Si el Estado sigue sin pagar, a fin de mes paran todas las obras públicas

Este artículo tiene 13 años de antigüedad
Imagen sin descripción

Si para fines de este mes Hacienda sigue sin pagar a las contratistas del Ministerio de Obras Públicas, todas las construcciones que el Gobierno de Federico Franco puso en marcha con bombos y platillos quedarán paralizadas, advirtieron ayer Carlos Tatton y Francisco Griñó, de la Cámara Paraguaya de la Construcción (Capaco). Piden una urgente solución.

La situación es gravísima y, al parecer, las autoridades nacionales no están dimensionando el problema, señaló Francisco Griñó. Si este fin de mes no se encuentra una solución efectiva, el escenario será crítico para julio, aseveró.

El constructor, propietario de la firma TyC, tiene certificados de pago pendientes desde octubre y en otros desde diciembre. Entre las obras de esta empresa figuran la Costanera de Asunción y el asfaltado del tramo Presidente Franco-Hernandarias, encarados por el Ministerio de Obras Públicas y Comunicaciones (MOPC).

“Queremos que Hacienda se sincere, que nos diga ‘estos son los fondos disponibles y estas son las obras que podrán terminarse y estas otras, no’, para que cada uno trabaje en la medida que pueda. Hace dos meses nos dicen que van a solucionar el caso, pero hasta ahora no nos solucionan. Nos están dejando a la deriva”, enfatizó.

Añadió que para colmo de males, el ministro de Hacienda, Manuel Ferreira, ni siquiera recibe a los empresarios de este rubro: “Es muy informal e irresponsable de su parte no sincerarse con el sector de la construcción, sabiendo que este sector distribuye ganancias muy rápidamente a la economía”.

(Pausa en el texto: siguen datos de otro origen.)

-- ==== Sys2Proof/Machine/CollOps.lean ====
section
/-!
DEFINITION. Machine/CollOps.lean: the collective engine (R417 to R451): groups, member vectors, rounds, reductions, records and the end of a collective.
-/
namespace Sys2Proof.Machine

/-! ### Access to the engine's state -/

/-- The collectives of partition `p`. -/
def collPart (s : State) (p : Nat) : CollPart := tabGet {} p s.coll.parts
/-- Change the collectives of partition `p`. -/
def modColl (p : Nat) (f : CollPart → CollPart) (s : State) : State :=
  { s with coll := { s.coll with parts := tabSet {} p (f (collPart s p)) s.coll.parts } }
/-- Change the collective of partition `p` that runs. -/
def modRun (p : Nat) (f : Coll → Coll) (s : State) : State := modColl p (fun x => { x with run := x.run.map f }) s

/-- Posts queued over the package. -/
def collQueued (s : State) : Nat := (s.coll.parts.map fun e => e.2.queue.length).sum
/-- COLL_STATUS, the bits computed on read. -/
def collStatusView (s : State) : Nat :=
  collQueued s + 2 ^ 16 * s.coll.parts.countP (fun e => e.2.run.isSome) + 2 ^ 24 * s.coll.pend.length
/-- COLL_PART_p as it reads. -/
def collPartView (s : State) (p : Nat) : Nat :=
  let x := collPart s p
  x.queue.length + 8 * b2n x.fence + 16 * b2n x.run.isSome + 2 ^ 16 * x.lastSeq

/-! ### Member vectors (R421) -/

/-- The tile count of partition `p`. -/
def tileCount (s : State) (p : Nat) : Nat := (part s p).prec.tiles.length
/-- The package address of byte `b` of a vector of `L` bytes at offset `O`, in 64-byte units. -/
def vecAddr (s : State) (p O L b : Nat) : Nat :=
  let k := L / tileCount s p
  pkgAddr ((part s p).prec.tiles.getD (b / k) 0) (workBytes s p + 64 * O + b % k)
/-- The vector lies in the collective buffer. -/
def vecFits (s : State) (p O L : Nat) : Bool := decide (64 * O + L / tileCount s p ≤ collBytes s p)
/-- Pieces of bytes `[off, off + n)` within 64-byte lines of the vector: start and length. -/
def vecPieces (off n : Nat) : List (Nat × Nat) :=
  if n = 0 then [] else
    (List.range ((off + n - 1) / 64 - off / 64 + 1)).map fun i =>
      let lo := max off ((off / 64 + i) * 64)
      (lo, min (off + n) ((off / 64 + i + 1) * 64) - lo)
/-- Bytes of a vector. -/
def vecBytes (s : State) (p O L off n : Nat) : List Byte := (List.range n).map fun i => memByte s (vecAddr s p O L (off + i))
/-- The 64-byte pieces of a range that hold poison, by number in the range (R603). -/
def vecPoison (s : State) (p O L off n : Nat) : List Nat :=
  let ps := vecPieces off n
  (List.range ps.length).filter fun i => let x := ps.getD i (0, 0); anyBad s (vecAddr s p O L x.1) x.2
/-- Of `k` bytes from byte `b` on of a range that begins at `off`, one lies in an uncorrectable word. -/
def vecBad (s : State) (p O L off b k : Nat) : Bool := !(vecPoison s p O L (off + b) k).isEmpty
/-- The events of reading a range. -/
def vecTouch (p O L off n : Nat) (s : State) : State := (vecPieces off n).foldl (fun s x => touchRange 1 (vecAddr s p O L x.1) x.2 s) s
/-- Write bytes to a vector, marking the pieces in `bad` (R601, R602). -/
def vecWrite (p O L off : Nat) (bs : List Byte) (bad : List Nat) (s : State) : State :=
  let ps := vecPieces off bs.length
  (List.range ps.length).foldl (fun s i =>
    let x := ps.getD i (0, 0)
    let b := (bs.drop (x.1 - off)).take x.2
    if bad.contains i then spWriteMarked (vecAddr s p O L x.1) b s else spWrite 1 (vecAddr s p O L x.1) b s) s
/-- Copy bytes of one vector to another, with their marks. -/
def vecCopy (p O L off O' L' off' n : Nat) (s : State) : State :=
  vecWrite p O' L' off' (vecBytes s p O L off n) (vecPoison s p O L off n) (vecTouch p O L off n s)
/-- Leave unspecified bytes in a vector (R446). -/
def vecScramble (p O L : Nat) (s : State) : State :=
  vecWrite p O L 0 ((List.range L).map fun i => Config.freeByte s.freeCount i) [] (tickFree s)

/-! ### Groups (R418, R420) -/

/-- A group entry decoded; `none` where bits [31:26] are not 0. -/
def memberOf (w : Nat) : Option Member :=
  if fieldOf w 26 6 ≠ 0 then none else some ⟨fieldOf w 12 8, fieldOf w 4 8, fieldOf w 0 4, fieldOf w 20 6⟩
/-- Two members lie in one cell. -/
def sameCell (a b : Member) : Bool := decide (a.tier = b.tier ∧ a.cell = b.cell)
/-- The cell subgroup of member `i`, in table order. -/
def subgroupOf (c : Coll) (i : Nat) : List Nat :=
  (List.range c.members.length).filter fun j => sameCell (c.members.getD j {}) (c.members.getD i {})
/-- The first members of the cell subgroups, in table order. -/
def subgroupHeads (c : Coll) : List Nat := (List.range c.members.length).filter fun j => (subgroupOf c j).head? = some j
/-- Local index of member `i`. -/
def localIdx (c : Coll) (i : Nat) : Nat := (subgroupOf c i).findIdx (· = i)
/-- Subgroup index of member `i`. -/
def groupIdx (c : Coll) (i : Nat) : Nat := (subgroupHeads c).findIdx fun j => sameCell (c.members.getD j {}) (c.members.getD i {})
/-- The column of member `i`: the members with its local index, by subgroup. -/
def columnOf (c : Coll) (i : Nat) : List Nat := (subgroupHeads c).map fun h => (subgroupOf c h).getD (localIdx c i) 0
/-- Members in a subgroup, and subgroups. -/
def cOf (c : Coll) : Nat := (subgroupOf c c.me).length
def gOf (c : Coll) : Nat := (subgroupHeads c).length
/-- n of the group. -/
def nOf (c : Coll) : Nat := c.members.length
/-- The group is well formed for partition `p` (R418, R420). -/
def groupOk (s : State) (p : Nat) (c : Coll) : Bool :=
  (c.members.countP (· = ownMember s p) = 1) && (subgroupHeads c).all fun h => (subgroupOf c h).length = cOf c

/-! ### Operations (R424, R437) -/

/-- The operation reduces. -/
def reduces (c : Coll) : Bool := decide (c.op = 1 ∨ c.op = 2)
/-- Element size of a reduction. -/
def elemSize (c : Coll) : Nat := if c.rfmt % 2 = 1 then 8 else 4
/-- The element format of a reduction. -/
def elemFmt (c : Coll) : FloatFmt := if c.rfmt % 2 = 1 then fmtFp64 else fmtFp32
/-- ROP. -/
def ropOf (c : Coll) : Nat := fieldOf c.rfmt 2 2
/-- The sum is compensated (R439: COMP is ignored for MAX and MIN). -/
def compSum (c : Coll) : Bool := bitOf c.rfmt 1 && decide (ropOf c = 0)
/-- Bytes of an element of a partial that travels in phases 2 and 3 (R439). -/
def partSize (c : Coll) : Nat := if compSum c then 16 else elemSize c
/-- The length of the destination vector (R424). -/
def dstLen (c : Coll) : Nat :=
  match c.op with
  | 2 => c.vlen / nOf c
  | 3 => nOf c * c.vlen
  | 7 => 0
  | 8 => nOf c * c.vlen
  | _ => c.vlen
/-- The length of the staging vector (R440). -/
def stageLen (c : Coll) : Nat :=
  max ((cOf c - 1) * (c.vlen / cOf c)) ((gOf c - 1) * (partSize c / elemSize c) * (c.vlen / nOf c))
/-- The partition has INVAR set. -/
def invarOf (s : State) (p : Nat) : Bool := bitOf (part s p).prec.mode 0
/-- STAGE is used. -/
def staged (s : State) (p : Nat) (c : Coll) : Bool := reduces c && invarOf s p
/-- The last phase of the operation. -/
def lastPhase (c : Coll) : Nat := if c.op = 1 then 4 else if c.op = 2 then 2 else 1
/-- The peers of a phase (R437), without this member. -/
def phasePeers (c : Coll) : List Nat :=
  if reduces c then (if c.phase = 1 ∨ c.phase = 4 then subgroupOf c c.me else columnOf c c.me).filter (· ≠ c.me)
  else if c.op = 7 ∨ c.op = 8 then []
  else if c.op = 6 then (if c.me = c.root then (List.range (nOf c)).filter (· ≠ c.me) else [])
  else (List.range (nOf c)).filter (· ≠ c.me)
/-- The members whose data this member awaits in its phase. -/
def phaseSenders (c : Coll) : List Nat :=
  if c.op = 6 then (if c.me = c.root then [] else [c.root]) else phasePeers c
/-- The DONE records from a sender that end its data up to the phase. -/
def donesNeeded (c : Coll) : Nat := if c.phase = 4 ∨ c.phase = 3 then 2 else 1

Por su parte, Carlos Tatton, titular de la empresa Constructa SA, señaló que la situación se está volviendo insostenible. “Disminuimos el ritmo de las construcciones, reducimos el número de obreros y cuando no podamos más económicamente, pararemos las obras”, dijo.

Esta empresa se encarga de la construcción de empedrados en La Colmena-Ybytymí, en Itapé-Villarrica y también el emblemático acueducto para el Chaco, que no avanza porque no hay dinero para comprar tubos.

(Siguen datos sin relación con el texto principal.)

/-! ### Checks at issue (R188 to R191, R194) -/

/-- A reserved value or field of the descriptor itself (R174, R190). -/
def stFieldsBad (x : Nat) : Bool :=
  decide (4 < stNin x ∨ stNout x = 0 ∨ stNout x = 3 ∨ stRnd x = 3 ∨ 5 < stMask x ∨ stFill x = 3)
    || decide (fieldOf x 11 1 ≠ 0 ∨ fieldOf x 63 1 ≠ 0 ∨ fieldOf x 112 16 ≠ 0 ∨ fieldOf x 172 20 ≠ 0 ∨ fieldOf x 236 20 ≠ 0)
/-- A record that uses its format names a reserved one (R78, R190). -/
def recFmtBad (r : StreamRec) : Bool := decide (r.kind < 3) && !r.bits && r.fmt.reserved
/-- A reserved value or field of a record (R177, R190). -/
def recFieldsBad (r : StreamRec) : Bool :=
  decide (3 < r.kind ∨ r.resv ≠ 0) || (decide (r.kind = 2) && decide (r.hint = 3)) || recFmtBad r
    || (match r.kind with
        | 1 => decide (r.sel / 1024 ≠ 0)
        | 3 => decide (r.sel / 2 ^ 17 ≠ 0 ∨ 4 < fieldOf r.sel 6 3)
        | _ => decide (r.sel ≠ 0))
/-- The alignment of R180 fails. -/
def recMisaligned (r : StreamRec) : Bool :=
  if r.kind = 3 ∨ r.bits then false
  else
    let n := if 8 ≤ r.fmt.width then r.fmt.width / 8 else if r.fmt.width = 6 then 3 else 1
    decide (r.base % n ≠ 0) || (decide (r.bcast ≤ 1) && decide (r.pitch % n ≠ 0))
/-- A stage holds a reserved value (R182, R184). -/
def stageFieldsBad (g : StageRec) : Bool := (stageArity g.op).isNone || decide (11 < g.cidx ∨ g.resv ≠ 0)
/-- The stream that an invalid selector of stage `k` names, 7 where it names none (R183, R188). -/
def selFault (ins : List StreamRec) (gs : List StageRec) (k : Nat) (g : StageRec) (sel : Nat) : Option Nat :=
  if sel = 5 then none
  else match selInput k sel with
    | some j => if ins.length ≤ j then some 7 else if (stTables gs).contains j || (ins.getD j default).bits then some j else none
    | none =>
      match selStage k sel g.tap with
      | some i => if i < k ∧ !opRed (gs.getD i default).op then none else some 7
      | none => some 7
/-- What R188 asks of a table stream. -/
def tableOk (ins : List StreamRec) (j : Nat) : Bool := match ins[j]? with | some r => decide (r.kind = 0 ∧ r.bcast = 2) && !r.bits | none => false
/-- What R188 asks of output `n`, beyond the one stage that feeds it. -/
def outputOk (ins : List StreamRec) (gs : List StageRec) (n : Nat) (o : StreamRec) : Bool :=
  decide (o.kind ≠ 3) && !o.bits && decide (o.bcast = if opRed (gs.getD (feedOf gs n) default).op then 1 else 0)
    && (decide (o.kind ≠ 2)
      || (match gs, ins with
          | [g], [i] => decide (g.op = 0 ∧ g.sels ≠ [5] ∧ i.kind = 0 ∧ i.fmt = o.fmt ∧ i.bcast = o.bcast)
          | _, _ => false))
/-- What R188 asks of input `j`: the shape of an ACC input, a BITS input only as the mask. -/
def inputOk (x j : Nat) (r : StreamRec) : Bool :=
  (decide (r.kind ≠ 3) || decide (stRows x = 8 * ((recBind r).mb + 1) ∧ stCols x = 8 * ((recBind r).nb + 1) ∧ r.bcast = 0))
    && (!r.bits || (decide (4 ≤ stMask x) && decide (j = stMsrc x)))
/-- The stream of a clause of R188 that does not hold: the table, output or input that the clause is about, 7 where it is about none (log entry 16). -/
def chainFault (x : Nat) (ins outs : List StreamRec) (gs : List StageRec) : Option Nat :=
  let first (l : List (Option Nat)) : Option Nat := l.findSome? id
  first [
    first ((gs.mapIdx fun k g => g.sels.map (selFault ins gs k g)).flatten),
    if gs.countP (fun g => opSf g.op) ≤ 4 ∧ gs.countP (fun g => opGather g.op) ≤ 2 then none else some 7,
    (stTables gs).find? fun j => !tableOk ins j,
    ((List.range 2).find? fun n => decide (gs.countP (fun g => stageOut g n) ≠ if n < outs.length then 1 else 0)).map
      fun n => if n < outs.length then 4 + n else 7,
    first (outs.mapIdx fun n o => if outputOk ins gs n o then none else some (4 + n)),
    if ins.countP (fun r => r.kind = 3) ≤ 1 then none else some 7,
    if decide (4 ≤ stMask x) && (match ins[stMsrc x]? with | some r => !r.bits | none => true) then some 7 else none,
    first (ins.mapIdx fun j r => if inputOk x j r then none else some j)]
/-- The output whose byte ranges R189 forbids; 7 where two outputs overlap. -/
def overlapFault (t x : Nat) (ins outs : List StreamRec) (gs : List StageRec) : Option Nat :=
  let m := recsMeet t (stRows x) (stCols x)
  if (match outs with | [a, b] => m a b | _ => false) = true then some 7
  else (outs.findIdx? fun o => (ins.mapIdx fun j i => m o i
      && !(!(stTables gs).contains j && decide (o.kind = 0 ∧ i.kind = 0 ∧ o.bcast = 0 ∧ i.bcast = 0 ∧ o.base = i.base ∧ o.pitch = i.pitch
          ∧ o.fmt.code = i.fmt.code ∧ o.scaleOff = i.scaleOff))).any id).map (4 + ·)
/-- The mask positions of R194 fit. -/
def maskPosOk (x : Nat) : Bool :=
  decide (stMask x = 0 ∨ stMask x = 4) || decide (stQ0 x + stRows x ≤ 4194304 ∧ stK0 x + stCols x ≤ 4194304)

Según lo señalado por el empresario, las firmas están manteniéndose con millonarios préstamos que hicieron de los bancos, ante el anuncio del Gobierno nacional de numerosas inversiones en infraestructura.

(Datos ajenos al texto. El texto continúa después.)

-- ==== Sys2Proof/Machine/PwrOps.lean ====
section
/-!
DEFINITION. Machine/PwrOps.lean: caps, package states and domains (R492 to R533), and the views of the PWR registers.
-/
namespace Sys2Proof.Machine

/-- Change the power manager. -/
def modPwr (f : PwrSt → PwrSt) (s : State) : State := { s with pwr := f s.pwr }

/-- A partition whose tiles are clocked (R496). -/
def clocked (s : State) (p : Nat) : Bool := match (part s p).st with | .loading => true | .running => true | .suspended => true | _ => false
/-- CAP_W of PWR_CAP. -/
def capW (s : State) : Nat := getF s aPwrCap 0 13
/-- The effective cap in mW (R504). -/
def effCap (s : State) : Nat :=
  let c := min (1000 * s.pwr.shiftCap) (1000 * s.pwr.limit)
  match s.pwr.thermCap with | some t => min c t | none => c
/-- The power available to partitions in mW (R504): A. -/
def available (s : State) : Nat := s.pwr.corr * effCap s / 65536 - s.pwr.est

/-- PKG_STATE (PWR_STATUS). -/
def pkgState (s : State) : Nat :=
  if s.pwr.prepared.isSome then 6
  else match s.pwr.sleep with | .active => 0 | .idle => 1 | .pewter => 2 | .dark => 3 | .entering _ => 4 | .exiting _ => 5
/-- The hottest sensor. -/
def hottest (s : State) : Nat := (s.pwr.quads ++ s.pwr.mems).foldl max 0
/-- COOLANT_HIGH_MS of PWR_THERM. -/
def coolantMs (s : State) : Nat := if s.pins.coolant then min 0xFFFF (ticksAfter s.tick s.pwr.coolantTick / 1000000) else 0

/-- The code of a domain state in PWR_DOM_n. -/
def domCode : DomState → Nat
  | .on => 0 | .draining => 1 | .off => 2 | .ramping => 3 | .failed => 4 | .retention => 5 | .gated => 6
/-- Ready time of a domain in µs (R492). -/
def readyUs (n : Nat) : Nat := if n < 16 then 70 else if n < 20 then 20 else if n < 24 then 10 else if n < 28 then 30 else if n = 28 then 20 else 10

/-- The highest class admitted for a partition (R507). -/
def admitMax (s : State) (p : Nat) : Nat :=
  ((List.range 8).filter (classAdmitted s p)).foldl max 0
/-- The account of a partition. -/
def pwrPart (s : State) (p : Nat) : PartPwr := tabGet {} p s.pwr.parts
/-- PWR_PART_p, the bits that are not stored. -/
def pwrPartView (s : State) (p : Nat) : Nat :=
  let x := pwrPart s p
  let k := x.budget * getF s aPwrCtrl 0 16
  x.op + 2 ^ 8 * admitMax s p + 2 ^ 11 * b2n (part s p).suspPower + 2 ^ 16 * (x.budget / 1000 % 65536) + 2 ^ 32 * (x.est / 1000 % 65536)
    + 2 ^ 48 * (if k = 0 then 0 else min 255 (256 * x.bucket / k))
/-- PWR_STATUS, the bits that are not stored. -/
def pwrStatusView (s : State) : Nat := pkgState s + 2 ^ 8 * s.pwr.duty + 2 ^ 32 * (s.pwr.pm / 1000 % 65536)
/-- PWR_CAP, the bits that are not stored. -/
def pwrCapView (s : State) : Nat := 2 ^ 16 * s.pwr.shiftCap + 2 ^ 32 * (effCap s / 1000)
/-- PWR_THERM, the bits that are not stored. -/
def pwrThermView (s : State) : Nat := 2 * b2n s.pins.coolant + 4 * b2n s.pins.trip + 2 ^ 8 * hottest s % 2 ^ 16 + 2 ^ 16 * coolantMs s
/-- PWR_DOM_n, the bits that are not stored. -/
def pwrDomView (s : State) (n : Nat) : Nat := domCode (domSt s n) + 2 ^ 16 * readyUs n

/-! ### Quiet (R525) -/

/-- The exit latency of a package state in ns (R524). -/
def exitNs (k : Nat) : Nat := if k = 1 then 2000 else if k = 2 then 350000 else 60000000
/-- Condition 3 of R525. -/
def noPartLive (s : State) : Bool := s.parts.all fun e => decide (e.2.st ≠ .running ∧ e.2.st ≠ .suspended)
/-- A state meets the conditions of R525. -/
def sleepMeets (s : State) (k : Nat) : Bool :=
  decide (k ≤ getF s aPwrSleep 0 2)
    && (!getB s aPwrLtr 15 || decide (10 * exitNs k ≤ 9 * (getF s aPwrLtr 0 10 * 2 ^ (5 * getF s aPwrLtr 10 3))))
    && (decide (k < 2) || noPartLive s)
/-- SLEEP_READY (R525): the deepest state that meets the conditions. -/
def deepest (s : State) : Nat := if sleepMeets s 3 then 3 else if sleepMeets s 2 then 2 else if sleepMeets s 1 then 1 else 0

/-- A tile of a RUNNING partition waits at WNEXT with no item to give. -/
def tileWaits (s : State) (p t : Nat) : Bool :=
  match (core s t).run with
  | .waiting _ => (core s t).given.isNone && (chooseItem s p (tileIndex s p t)).isNone
  | .stopped => true
  | .dead => true
  | _ => false
/-- The package is quiet (R525). -/
def pkgQuiet (s : State) : Bool :=
  s.parts.all (fun e => decide (e.2.st ≠ .running) || e.2.prec.tiles.all fun t => tileWaits s e.1 t)
    && s.tiles.all (fun e => e.2.mxq.isEmpty && e.2.mxRun.isNone && e.2.stq.isEmpty && !e.2.stRun)
    && s.solv.all (fun e => e.2.cmds.isEmpty) && s.coll.parts.all (fun e => e.2.run.isNone && e.2.queue.isEmpty) && s.dig.isEmpty && s.posts.isEmpty
    && s.host.accs.isEmpty && s.ni.all (fun i => decide (i.1 < 1092) || decide (1120 ≤ i.1 ∧ i.1 ≠ 1133) || i.2.entries.isEmpty)
    && s.ports.all (fun e => e.2.fwd.isEmpty && e.2.wait.isEmpty)
/-- SLEEP_READY as it is now (R519, R525): once quiet has lasted for QUIET_US, the deepest state that meets the conditions. -/
def readyNow (s : State) : Nat := if s.pwr.quiet && pkgQuiet s then deepest s else 0
/-- Quiet that a tick finds broken has ended: the next one lasts for QUIET_US again (R525). -/
def quietTick (s : State) : State := if s.pwr.quiet && !pkgQuiet s then modPwr (fun x => { x with quiet := false }) s else s

end Sys2Proof.Machine
end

El ministro de Obras Públicas, Enrique Salyn Buzarquis, se destacó por las paladas iniciales realizadas a lo largo y ancho de todo el país, actos que fueron meros gestos propagandísticos, porque esas obras están a un paso de paralizarse, expresó. “No sabemos qué pasa con la recaudación de Aduanas. No sabemos qué pasó con la plata del Fonacide, los US$ 250 millones. Pedimos audiencia con el ministro de Hacienda para que nos explique qué está sucediendo, pero no tenemos ninguna noticia de él”, dijo.

Según Tatton, nunca antes se llegó a una situación igual, en la que es tanto el retraso en los pagos y tanta la escasez de fondos, que Obras Públicas se niega a recibir nuevos certificados. Hasta el momento, está pendiente el pago de más de G. 400.000 millones a las contratistas.

100.000 obreros afectados

Todas las obras de infraestructura encaradas por los diferentes organismos del Estado emplean a alrededor de 100.000 obreros, según la estimación de la Capaco. De ahí la urgencia por conseguir fondos para las construcciones públicas, ya que no hacerlo, todos estos compatriotas se verán perjudicados.

El gremio pone en duda el argumento de la falta de fondos por baja recaudación; no obstante, tiene algunas propuestas para paliar la situación. Por ejemplo, utilizar el dinero de los bonos para obras iniciadas y no para las nuevas, de modo a terminar y no dejar a medias los trabajos. Otra opción es concesionar las Rutas II y VII y usar el dinero previsto para estas para otras construcciones.